В окно в нашу комнату вливалось солнце, на столе стоял недоеденный ужин, на табуретках лежала наша одежда, в углу на вешалке висела отцовская шинель. Было тихо, душно, я оглядел всю комнату, стараясь понять, все ли в ней так, как было вчера. Но вот опять увидел запрокинутое бледное лицо отца с каплями пота на лбу, с жидкими взъерошенными волосами. Стало невыносимо страшно. Я закричал.
Вошла соседка. Поглядела на отца, убежала. Пришли какие-то мужчины, сказали, что в комнате угар, положили отца на одеяло и понесли. Он лежал на одеяле лицом вниз, казалось, что он спит, что он пьян, и я все еще ждал, что он проснется.

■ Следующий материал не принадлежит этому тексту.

-- ==== Sys2Proof/Laws/Run.lean ====
section
/-! SUPPORT. Runs of the machine: one step and then the rest. -/

namespace Sys2Proof.Machine

theorem core_run_succ (M : Host.Core) {s t : M.State} (h : M.step s = .next t) (k : Nat) :
    M.run (k + 1) s = M.run k t := by rw [Host.Core.run, h]

/-- A run of `k + 1` steps whose first gives `t` is a run of `k` steps from `t`. -/
theorem run_succ {s t : State} (h : step s = .next t) (k : Nat) :
    Host.Core.run core (k + 1) s = Host.Core.run core k t := core_run_succ core h k

/-- A run of one step. -/
theorem run_one {s t : State} (h : step s = .next t) : Host.Core.run core 1 s = .next t := core_run_succ core h 0

end Sys2Proof.Machine
end

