-- ==== Sys2Proof/Tests/Slice0.lean ====
section
/-! SUPPORT. Tests: ill-formed terms, command words written out bit by bit, single steps with the results of
spec/95_test_vectors.md, and a witness for the hypotheses of every statement that has any. -/

namespace Sys2Proof.Tests

open Sys2Proof Sys2Proof.Machine Sys2Proof.Spec

-- One kernel evaluation at a time: the SHA-1 tests need much memory side by side.
set_option Elab.async false

/-! ### WellFormed: each check refuses an ill-formed term -/

theorem test_txt_word_32_ill_formed : (Line.rd (.txt 32)).wf = false ∧ (Line.rd (.txt 31)).wf = true := by decide

theorem test_bin_word_20_ill_formed : (Line.rd (.bin 20)).wf = false ∧ (Line.rd (.bin 19)).wf = true := by decide

theorem test_literal_offset_0x1000_ill_formed :
    (Line.rd (.literal 0x1000)).wf = false ∧ (Line.rd (.literal 0xFFF)).wf = true := by decide

theorem test_imm_2_pow_32_ill_formed :
    (Line.wr (.reg .cntLo) (2 ^ 32)).wf = false ∧ (Line.wr (.reg .cntLo) (2 ^ 32 - 1)).wf = true := by decide

theorem test_wr_ill_formed_location : (Line.wr (.txt 32) 0).wf = false := by decide

theorem test_ldtxt_129_ill_formed :
    (Line.ldTxt (List.replicate 129 0)).wf = false ∧ (Line.ldTxt (List.replicate 128 0)).wf = true := by simp [Line.wf]

theorem test_ldbin_81_ill_formed :
    (Line.ldBin (List.replicate 81 0)).wf = false ∧ (Line.ldBin (List.replicate 80 0)).wf = true := by simp [Line.wf]

theorem test_ldcand_too_long_ill_formed (s : List Byte) (h : s.length = 2 ^ 32) : (Line.ldCand s).wf = false := by
  simp [Line.wf, h]

theorem test_ill_formed_program_refused : expandProgram [.wait, .rd (.txt 32)] = none := by decide

/-! ### Decode: words written out from 30_encoding.md R49, R50: `[31:9]`, S, `[7:4]`, OP -/

theorem test_decode_enc : decode 0b00000000000000000000000_0_0000_0001 = .ok .enc := by decide

theorem test_decode_dec : decode 0b00000000000000000000000_0_0000_0010 = .ok .dec := by decide

theorem test_decode_decS : decode 0b00000000000000000000000_1_0000_0010 = .ok .decS := by decide

theorem test_decode_hotp : decode 0b00000000000000000000000_0_0000_0011 = .ok .hotp := by decide

theorem test_decode_totp : decode 0b00000000000000000000000_0_0000_0100 = .ok .totp := by decide

theorem test_decode_verify : decode 0b00000000000000000000000_0_0000_0101 = .ok .verify := by decide

theorem test_decode_zero : decode 0b00000000000000000000000_0_0000_0110 = .ok .zero := by decide

/-- T-CTL-03 to T-CTL-10 of 95_test_vectors.md. -/
theorem test_decode_illegal :
    decode 0x00000000 = .error .reservedOp ∧ decode 0x00000007 = .error .reservedOp ∧
    decode 0x0000000F = .error .reservedOp ∧ decode 0x00000011 = .error .reservedBit ∧
    decode 0x00000101 = .error .strictWithoutDec ∧ decode 0x00000105 = .error .strictWithoutDec ∧
    decode 0x80000002 = .error .reservedBit ∧ decode 0x00000202 = .error .reservedBit := by decide

/-! ### Single steps -/

/-- What is seen of the next state, if there is one. -/
def seen {α : Type} (o : Host.Outcome State Fault Refusal) (f : State → α) : Option α :=
  match o with
  | .next t => some (f t)
  | .fault _ => none
  | .refused _ => none

/-- The reset state with `bs` as BIN and BIN_LEN. -/
def withBin (bs : List Byte) : State := writeBin bs State.reset

/-- The reset state with `bs` as TXT and TXT_LEN. -/
def withTxt (bs : List Byte) : State := writeTxt bs State.reset

/-- The 20-byte "RFC key" of 95_test_vectors.md. -/
def rfcKey : List Byte :=
  [0x31, 0x32, 0x33, 0x34, 0x35, 0x36, 0x37, 0x38, 0x39, 0x30, 0x31, 0x32, 0x33, 0x34, 0x35, 0x36, 0x37, 0x38, 0x39, 0x30]

/-- Its Base32 form, "GEZDGNBVGY3TQOJQ" twice. -/
def rfcText : List Byte :=
  [0x47, 0x45, 0x5A, 0x44, 0x47, 0x4E, 0x42, 0x56, 0x47, 0x59, 0x33, 0x54, 0x51, 0x4F, 0x4A, 0x51,
   0x47, 0x45, 0x5A, 0x44, 0x47, 0x4E, 0x42, 0x56, 0x47, 0x59, 0x33, 0x54, 0x51, 0x4F, 0x4A, 0x51]

/-- The RFC text with a time and a six-character candidate. -/
def verifyState (timeHi timeLo candLo candHi : Word) (candLen : Byte) : State :=
  let s := withTxt rfcText
  { s with regs := { s.regs with timeHi := timeHi, timeLo := timeLo, candLo := candLo, candHi := candHi, candLen := candLen } }

/-- The step that runs command word `w` from `s`. -/
def runWord (w : Nat) (s : State) : Host.Outcome State Fault Refusal := step (s.withFetchWord 32 w)

/-- T-ENC-07: the three TXT words. -/
theorem test_enc_foobar :
    seen (runWord 1 (withBin [0x66, 0x6F, 0x6F, 0x62, 0x61, 0x72])) (fun t => (statusWord t, t.regs.txtLen,
      (busRead 0x100 t).1, (busRead 0x104 t).1, (busRead 0x108 t).1)) =
    some (0x02, 10, 0x57585A4D, 0x42545936, 0x0000494F) := by decide +kernel

/-- T-ENC-15: only `TXT[0..4)` is written. -/
theorem test_enc_keeps_rest_of_txt :
    seen (runWord 1 (writeTxt (List.replicate 6 0x5A) (withBin [0x66, 0x6F]))) (fun t => (t.regs.txtLen, txtBytes t 7)) =
    some (4, [0x4D, 0x5A, 0x58, 0x51, 0x5A, 0x5A, 0x00]) := by decide +kernel

/-- T-DEC-04, lenient: "MZ XW-6YT=BOI". -/
theorem test_dec_drops_bad_characters :
    seen (runWord 2 (withTxt [0x4D, 0x5A, 0x20, 0x58, 0x57, 0x2D, 0x36, 0x59, 0x54, 0x3D, 0x42, 0x4F, 0x49]))
      (fun t => (statusWord t, t.regs.binLen, binBytes t 7)) =
    some (0x02, 6, [0x66, 0x6F, 0x6F, 0x62, 0x61, 0x72, 0x00]) := by decide +kernel

/-- T-DEC-25: only `BIN[0..1)` is written. -/
theorem test_dec_keeps_rest_of_bin :
    seen (runWord 2 (writeBin [0xAA, 0xBB, 0xCC] (withTxt [0x4D, 0x59]))) (fun t => (t.regs.binLen, binBytes t 4)) =
    some (1, [0x66, 0xBB, 0xCC, 0x00]) := by decide +kernel

/-- T-DEC-04, strict: INVALID_CHAR, BIN and BIN_LEN unchanged. -/
theorem test_decS_rejects_bad_characters :
    seen (runWord 0x102 (withTxt [0x4D, 0x5A, 0x20, 0x58, 0x57, 0x2D, 0x36, 0x59, 0x54, 0x3D, 0x42, 0x4F, 0x49]))
      (fun t => (statusWord t, t.regs.binLen, binBytes t 7)) =
    some (0x32, 0, List.replicate 7 0) := by decide +kernel

/-- T-DEC-17: tab, carriage return and line feed are skipped: "MZ\tXW\r\n". -/
theorem test_decS_skips_whitespace :
    seen (runWord 0x102 (withTxt [0x4D, 0x5A, 0x09, 0x58, 0x57, 0x0D, 0x0A]))
      (fun t => (statusWord t, t.regs.binLen, binBytes t 3)) =
    some (0x02, 2, [0x66, 0x6F, 0x00]) := by decide +kernel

Соседка помогла мне подняться с постели, одела, вывела на улицу. Ноги плохо слушались. Я с трудом добрался до кустов, которые росли за домом, спрятался там, долго сидел на траве и плакал. А когда устал плакать, начал смотреть поверх кустов на высокие облака — снизу они были черные, сверху белые. Они медленно проплывали над всклокоченными островками молодого леса, над еще не скошенным пестрым лугом и равнодушно волочили по земле широкие тени. А надо мной еще светило солнце. Я взглянул в упор на огненное пятно, перед глазами поплыли сначала розовые, потом черные круги, я зажмурился, прикрыл глаза ладонью и долго так сидел на холодной земле. А когда вновь увидел небо, островки леса и луг, увидел все тот же яркий свет солнца, мне показалось, что меня обманули, что мой отец действительно просто спал, просто очень крепко спал, а они, эти здоровые мужики, унесли его куда-то. Но куда? Надо побежать и расспросить — куда? Я вскочил, но сейчас же почувствовал такую тяжесть в ногах, в голове, во всем теле, что не мог сделать ни шагу, и опять повалился на траву.

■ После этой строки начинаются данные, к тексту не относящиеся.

/-- R3, R29: voice `n` after the close of a block, `f` being the fetch in flight. -/
def atClose (f : Option Fetch) (n : Nat) (v : Voice) : Voice :=
  if v.state = .idle then { v with starved := false }
  else if (v.state = .playing ∨ v.state = .releasing) ∧ v.loopLength = 0 ∧ v.length ≤ v.posInt then endedUse v
  else
    let still := match f with
      | some g => if g.requester = .voice n ∧ g.generation = v.generation then min v.owed g.size else 0
      | none => 0
    let stop := v.start + (v.loopStart + v.loopLength) * sampleBytes v
    let a := v.fetchAddr + (v.owed - still)
    { v with
      starved := false, owed := still, age := min 65535 (v.age + 1)
      fetchAddr := if v.owed ≠ 0 ∧ v.loopLength ≠ 0 ∧ stop ≤ a then
          v.start + v.loopStart * sampleBytes v + (a - stop) % (v.loopLength * sampleBytes v)
        else a }

/-! ### Fresh states and runs of transfers -/

/-- The part as the entry to WAKING by RESET-ACTIVE or by the return of console power leaves it (R44, R142, R162, R169,
R179, R180), with `dout` the byte last shifted out. -/
def freshPart (s : State) (dout : Byte) : State :=
  let c : SupplyClass := if 3100 ≤ s.sb.supplyMv then .normal else if 2900 ≤ s.sb.supplyMv then .warn else .fence
  State.refresh { s with
    lp := { dout := dout }, au := {}, se := {}, sp := { fetch := abandonFetch s.sp.fetch }, sc := {}, ru := {}
    sb := { supplyMv := s.sb.supplyMv, cellMv := s.sb.cellMv, supply := c, stage := if c = .fence then 1 else 2
            stageStart := s.now }
    dr := { s.dr with deferred := none } }

/-- The byte transfers of some bytes, one after another. -/
def transfers (s : State) : List Byte → Result
  | [] => .next s
  | b :: bs =>
    match exec (.byteTransfer b) s with
    | .next t => transfers t bs
    | r => r

/-! ### Invariants -/

/-- R51, R55, R57: an operation record's shape. -/
abbrev OpOk (s : State) (op : KeepOp) : Prop :=
  1 ≤ op.slot ∧ op.slot ≤ s.slotCount ∧ op.extent ≤ s.slotSize op.slot ∧ op.length ≤ s.slotSize op.slot
    ∧ op.done ≤ op.extent
    ∧ (op.kind = .seed → op.phase = .seeding ∧ s.sc.openSlot = some op.slot)
    ∧ (op.kind = .commit → (op.phase = .verifying ∨ op.phase = .settling) ∧ s.sc.openSlot = some op.slot)
    ∧ (op.kind = .erase → op.phase = .settling ∧ s.sc.openSlot ≠ some op.slot)

/-- R51: the write-open record and the operation record. In WAKING and KEEP both are in their reset state. -/
abbrev SaveOk (s : State) : Prop :=
  (∀ op ∈ s.sc.op, OpOk s op)
    ∧ (∀ n ∈ s.sc.openSlot, 1 ≤ n ∧ n ≤ s.slotCount ∧ s.sc.highMark ≤ s.slotSize n)
    ∧ (s.sb.power.awake = false → s.sc.op = none ∧ s.sc.openSlot = none)

/-! ### A firing pass (R95, R103 to R107) -/

/-- R103, R104: the days of (`gOld`, `g`] on which an entry fires in a pass at the seconds count `now`; for an ON_CLOCK
entry one place stands for its target reached. -/
def reachedDays (gOld g now : Nat) (e : Entry) : List Nat :=
  match e.kind with
  | .onDay d => if gOld < d ∧ d ≤ g then [d] else []
  | .every p f => (List.range (g + 1)).filter fun d => decide (gOld < d) && (d % p == f)
  | .onClock c => if c ≤ now then [0] else []

/-- R103, R104: the late value of a firing. -/
def lateIn (gOld g now : Nat) (e : Entry) : Nat :=
  match e.kind with
  | .onClock c => min 65535 ((now - c) / 86400)
  | _ => g - (reachedDays gOld g now e).getLastD 0

/-- R105: an EVERY entry stays in the table when it fires. -/
def staysListed (e : Entry) : Bool :=
  match e.kind with
  | .every _ _ => true
  | _ => false

/-- R105: the entries of the table that append a record in a pass, in ascending id while there is room. -/
def listedIn (gOld g now : Nat) (s : State) : List Entry :=
  (s.dr.table.filter fun e => !(reachedDays gOld g now e).isEmpty && !e.due).take (16 - s.dr.fired.length)

/-- R107: the entries of a pass that append a record, have an action, and are not late. -/
def actingIn (gOld g now : Nat) (s : State) : List Entry :=
  (listedIn gOld g now s).filter fun e => e.action.isSome && (lateIn gOld g now e == 0)

/-- R106: the record a firing appends, its action-run flag clear. -/
def firedIn (gOld g now : Nat) (e : Entry) : Fired :=
  { id := e.id, tag := e.tag
    kind := match e.kind with
      | .onDay _ => .onDay
      | .every _ _ => .every
      | .onClock _ => .onClock
    g := g, occurrences := (reachedDays gOld g now e).length, late := lateIn gOld g now e, ran := false }

/-- R103, R105: what is left in the table of an entry after a pass: an entry that does not fire stays as it is, an EVERY
entry that is DUE gathers, and of the others that fire those listed go, but for EVERY, and the rest become DUE. -/
def entryAfter (gOld g now : Nat) (s : State) (e : Entry) : Option Entry :=
  let days := reachedDays gOld g now e
  if days.isEmpty then some e
  else if e.due then
    some (if staysListed e then
      { e with accumulated := min 65535 (e.accumulated + days.length), latest := days.getLastD 0 } else e)
  else if (listedIn gOld g now s).any (fun x => x.id == e.id) then (if staysListed e then some e else none)
  else some { e with
    due := true, accumulated := days.length, latest := if staysListed e then days.getLastD 0 else e.latest }

/-- R103 to R106: the day table and the fired list after a pass over (`gOld`, `g`] at `now`, but for the action-run flags
of the new records. -/
abbrev FiringPass (gOld g now : Nat) (s t : State) : Prop :=
  t.dr.table = s.dr.table.filterMap (entryAfter gOld g now s)
    ∧ t.dr.fired.map (fun r => { r with ran := false })
      = s.dr.fired.map (fun r => { r with ran := false }) ++ (listedIn gOld g now s).map (firedIn gOld g now)
    ∧ t.dr.fired.take s.dr.fired.length = s.dr.fired

/-- R107, R135: the actions of a pass. Outside ACTIVE, and with none to hand over, no layer starts. The one action of a
pass makes the layer start that a RUMBLE-PLAY of its fields would make, and the new records' action-run flags say
whether that was taken. -/
abbrev PassActions (gOld g now : Nat) (s t : State) : Prop :=
  (s.sb.power ≠ .active ∨ actingIn gOld g now s = [] →
    t.ru.layers = s.ru.layers ∧ ∀ r ∈ t.dr.fired.drop s.dr.fired.length, r.ran = false)
  ∧ ∀ e a, s.sb.power = .active → actingIn gOld g now s = [e] → e.action = some a →
    a.pattern ≤ 71 → a.layer ≤ 2 → a.priority ≤ 15 → a.scale ≤ 255 →
    ∃ u, exec (.rumblePlay ⟨0, false⟩ (BitVec.ofNat 8 a.layer) (BitVec.ofNat 8 a.pattern)
        (BitVec.ofNat 8 a.priority) (BitVec.ofNat 8 a.scale)) s = .next u
      ∧ t.ru.layers = u.ru.layers ∧ t.ru.cache = u.ru.cache ∧ t.sp.loadList = u.sp.loadList
      ∧ ∀ r ∈ t.dr.fired.drop s.dr.fired.length, r.ran = decide (r.id = e.id ∧ byteAt (u.lp.held.getD []) 4 = 0)

/-- R93, R158: DAY_TURN is raised by the days credited. -/
abbrev TurnsDays (credited : Nat) (s t : State) : Prop :=
  Member.dayTurn.isIn t.au.latch = true
    ∧ t.au.details.dayTurn
      = min 65535 ((if Member.dayTurn.isIn s.au.latch then s.au.details.dayTurn else 0) + credited)

/-- R98: the range of an EVERY entry's period and phase. -/
def periodOk (k : EntryKind) : Bool :=
  match k with
  | .every p f => decide (1 ≤ p ∧ p ≤ 365 ∧ f < p)
  | _ => true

Теперь я уже точно знал, что произошло с моим отцом. Его больше нет, как нет больше моей матери. Они покинули меня навсегда. Кто же теперь позаботится обо мне? Чей я теперь? Ничей? Нет, так не может быть. У каждого есть кто-то свой, близкий. У меня тоже есть. В Ленинграде живут тетя Матрена и дядя Никита. Не беда, что они далеко. Я приеду к ним, я уже теперь не маленький, я доберусь во что бы то ни стало.
Генка
Я вернулся в нашу комнату, чтобы забрать вещи отца, продать их на рынке, а на вырученные деньги купить билет. Дверь в комнату оказалась незапертой. Я осторожно приоткрыл ее и, лишь только мой взгляд скользнул по белой измятой простыне на кровати, я испуганно захлопнул дверь. Постоял, собрался с духом и снова отворил ее. Подбежал к чемодану, торопливо затолкал в него все что попало, положил туда и костюм отца, а непоместившуюся шинель накинул на руку.
На улице меня никто не увидел. Я быстро зашагал к рынку. Чемодан был тяжелый, оттягивал руку, но я шел, стиснув зубы, почти бежал, тяжело дыша, спотыкаясь и все же радуясь своей свободе.